What if we could live our lives over (and over and over)
again? The assumption that it sometimes happens is at the center of Kate
Atkinson’s new novel–one praised by a lot of folks, including some of my
favorite authors, like J. Courtney Sullivan. Alas, I found Life After Life a novel more likely to impress writers than
readers. I can see why they like it. What novelist hasn’t created a character
and wished he or she could play out all the possible scenarios of that
character’s life? Atkinson accomplishes that task by constructing parallel
universes around her various Ursulas. For one Ursula, darkness falls and she
dies; for another, death is cheated and a new narrative emerges. Is this
reincarnation, or the butterfly effect? Déjà vu, or paths anew? Each of us
makes thousands of choices in our lives, but what if just one would completely
alter your trajectory? When, if ever, would you recognize that it was the single
moment that altered the future? And what if we could choose again? It’s a
promising set up; I wish the execution were better.
These fascinating questions are not original to Atkinson. They
are old ideas that even figures such as Donne, Goethe, and Poe considered. Recent
works that use the same pivots include Groundhog’s
Day, The Cloud Atlas, and The Time
Traveler’s Wife. For my money, each of these is superior to Life After Life. Why? Because Ursula is
so passive. She is the child of easy-going Hugh and uptight Sylvie, the latter of whom used to be a lot
of fun, but has melted into the impressions-obsessed boorishness common among pre-World
War I English bourgeois housewives. Sylvie duly had a passel of children,
including Ursula and her younger brother, the ne’er do well Teddy, but
Sylvie’s only real joy lies in badmouthing Hugh’s bohemian sister, Isabel.
“Izzy,” a prototypical 1920s “New Woman,” is easily the most interesting
character in the book–sassy, promiscuous, avant-garde, and carefree. Alas,
Ursula is the book’s main character, and she’s more like Hugh than Izzy.
The novel is allegedly constructed around Ursula’s
“choices,” but she makes few. She is exactly the thing that drives me crazy about
characters in novels from the Brontë sisters–you think you see some spunk in
her, but she never does much with it. That is to say, she doesn’t make choices; she reacts to circumstances thrust upon her. Although we admire Ursula’s
pluck in a World War II scenario in which she becomes a civil defense
volunteer during the Blitz, everything that occurs seems happenstance rather
than chosen. (In another scenario, a bomb delivers her demise; in still
another–the book’s most-contrived and least believable thread–she has a German
husband, befriends Eva Braun, and kills Hitler!) But whatever the situation, Izzy makes things
happen; Ursula detachedly drifts whichever way the wind takes her.
I ultimately tired of Atkinson’s start/stop/start again
structure.

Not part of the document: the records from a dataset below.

/-- R188, R189, R91, R181 to R186: the reply to a register write. On success one trace event with the whole frame (R189, the
spec's derivation from R180) and `OK`, COUNT 0 (R91); on failure TransferError with `info`, COUNT 0, no event. What CMDREG and
BUF hold after the response is left open (U14, R23). -/
def Obligations.WriteReplyEnds : Prop :=
  ∀ (reg : RegAddr) (b : Byte) (v : Half) (s : State), ∀ x ∈ registerWrites reg b v s.buf, ∀ info count rest,
    s.phase = .dataWait →
      (s.events = .writeReply false info count :: rest → count.toNat = x.2.1.length →
        ∃ w c, exec x.1 s = .next { s with
          phase := .idle
          cmdreg := w
          buf := c
          pending := none
          events := rest
          outputs := s.outputs ++
            [.trace ⟨.write, BitVec.ofNat 16 x.2.1.length, x.2.1, none⟩, .response ⟨responseWord .ok 0 0, []⟩] }) ∧
      (s.events = .writeReply true info count :: rest →
        ∃ w c n, exec x.1 s = .next { s with
          phase := .idle
          cmdreg := w
          pending := none
          events := rest
          buf := c
          freeIx := n
          outputs := s.outputs ++ [.response ⟨responseWord .transferError 0 info, []⟩] })

/-! ### The step -/

/-- R28: in IDLE, unless a reset or a late reply arrives (log entries 2, 21), the step takes the first command at the port and,
if it decodes, is `exec` of it on the state without it; with a command in flight, where no other agent's event comes first, it
is `exec` of the command CMDREG holds. -/
def Obligations.StepRunsCommand : Prop :=
  (∀ (s : State) (c : Command) (rest : List Command) (i : Instr),
    s.phase = .idle → s.port = c :: rest → s.portFirst = true →
    decode c.word c.payload = .command i → step s = exec i { s with port := rest }) ∧
  (∀ (s : State) (i : Instr), s.phase ≠ .idle → s.ambient = none → s.inFlight = some i → step s = exec i s)

/-- R240, R242: the reset input, in every phase, puts STATE, BUS, ADDR, PHASE and TMR at their reset values, CMDREG and BUF
unspecified, nothing outstanding, and emits nothing: no request and, for a command in flight, no response. What waits at the
command port stays outside the block (log entry 17, the model's reading), and an outstanding request is not recalled (R241): it
joins the abandoned ones (log entry 21). -/
def Obligations.ResetInputAbandons : Prop :=
  ∀ (s : State) (rest : List Event), s.events = .reset :: rest →
    ∃ w b n, step s = .next
      { lifecycle := .unbound, bus := 0, addr := 0, phase := .idle, cmdreg := w, tmr := 0, buf := b, pending := none,
        abandoned := s.abandoned ++ s.pending.toList, port := s.port, events := rest, outputs := s.outputs, freeIx := n }

/-- R41: the values the spec gives for reset, and no outstanding request. -/
def Obligations.ResetValues : Prop :=
  State.reset.lifecycle.code = 0 ∧ State.reset.bus = 0 ∧ State.reset.addr = 0 ∧ State.reset.phase.code = 0 ∧
    State.reset.tmr = 0 ∧ State.reset.pending = none

/-- R30: with nothing arriving, a command that waits for a reply stays where it is; there is no time-out. -/
def Obligations.WaitsWithoutReply : Prop :=
  ∀ s : State, s.CommandHeld → s.events = [] → s.phase.waits = true → step s = .next s

/-- R246: a command is taken from the port only in IDLE; while a command is in flight the commands at the port stay, in order,
and only a command the host presents joins them, at the end. That the port is a list which a presented command joins at the end
is the model's choice (log entry 1), and that it stands through a reset its reading (log entry 17). -/
def Obligations.PortHeldWhileBusy : Prop :=
  ∀ s t : State, s.phase ≠ .idle → step s = .next t →
    t.port = s.port ∨ ∃ c rest, s.events = .present c :: rest ∧ t = { s with port := s.port ++ [c], events := rest }

/-- R28 ("A tick that arrives when PHASE != SETTLE ... changes nothing") and R241 (a reply that finds PHASE = IDLE is
discarded; an abandoned request it answers is then answered, log entry 21). A command at the port in IDLE goes before a tick and
before a reply that no abandoned request is owed (log entry 2). -/
def Obligations.TicksAndStaleRepliesChangeNothing : Prop :=
  (∀ (s : State) (rest : List Event), s.events = .tick :: rest → s.phase ≠ .settle → s.phase ≠ .idle ∨ s.port = [] →
    step s = .next { s with events := rest }) ∧
  (∀ (s : State) (e : Event) (rest : List Event), s.events = e :: rest → e.isReply = true → s.phase = .idle →
    s.port = [] ∨ s.isLate e = true →
    step s = .next { s with events := rest, abandoned := s.abandoned.eraseP (·.repliedBy e) })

We are supposed to accept Ursula as an “old soul,” but for this to
work, she needs to be more like a Star
Trek Trill–a joined species whose outward bodies have short lives, but
whose internal symbiants have multiple lives and retain the lessons learned
from each. There is so little connection between the various Ursulas that they
are like free-floating ions disconnected from a nucleic soul. Of Life After Life, one British reader remarked
that it is “curiously empty.” Exactly!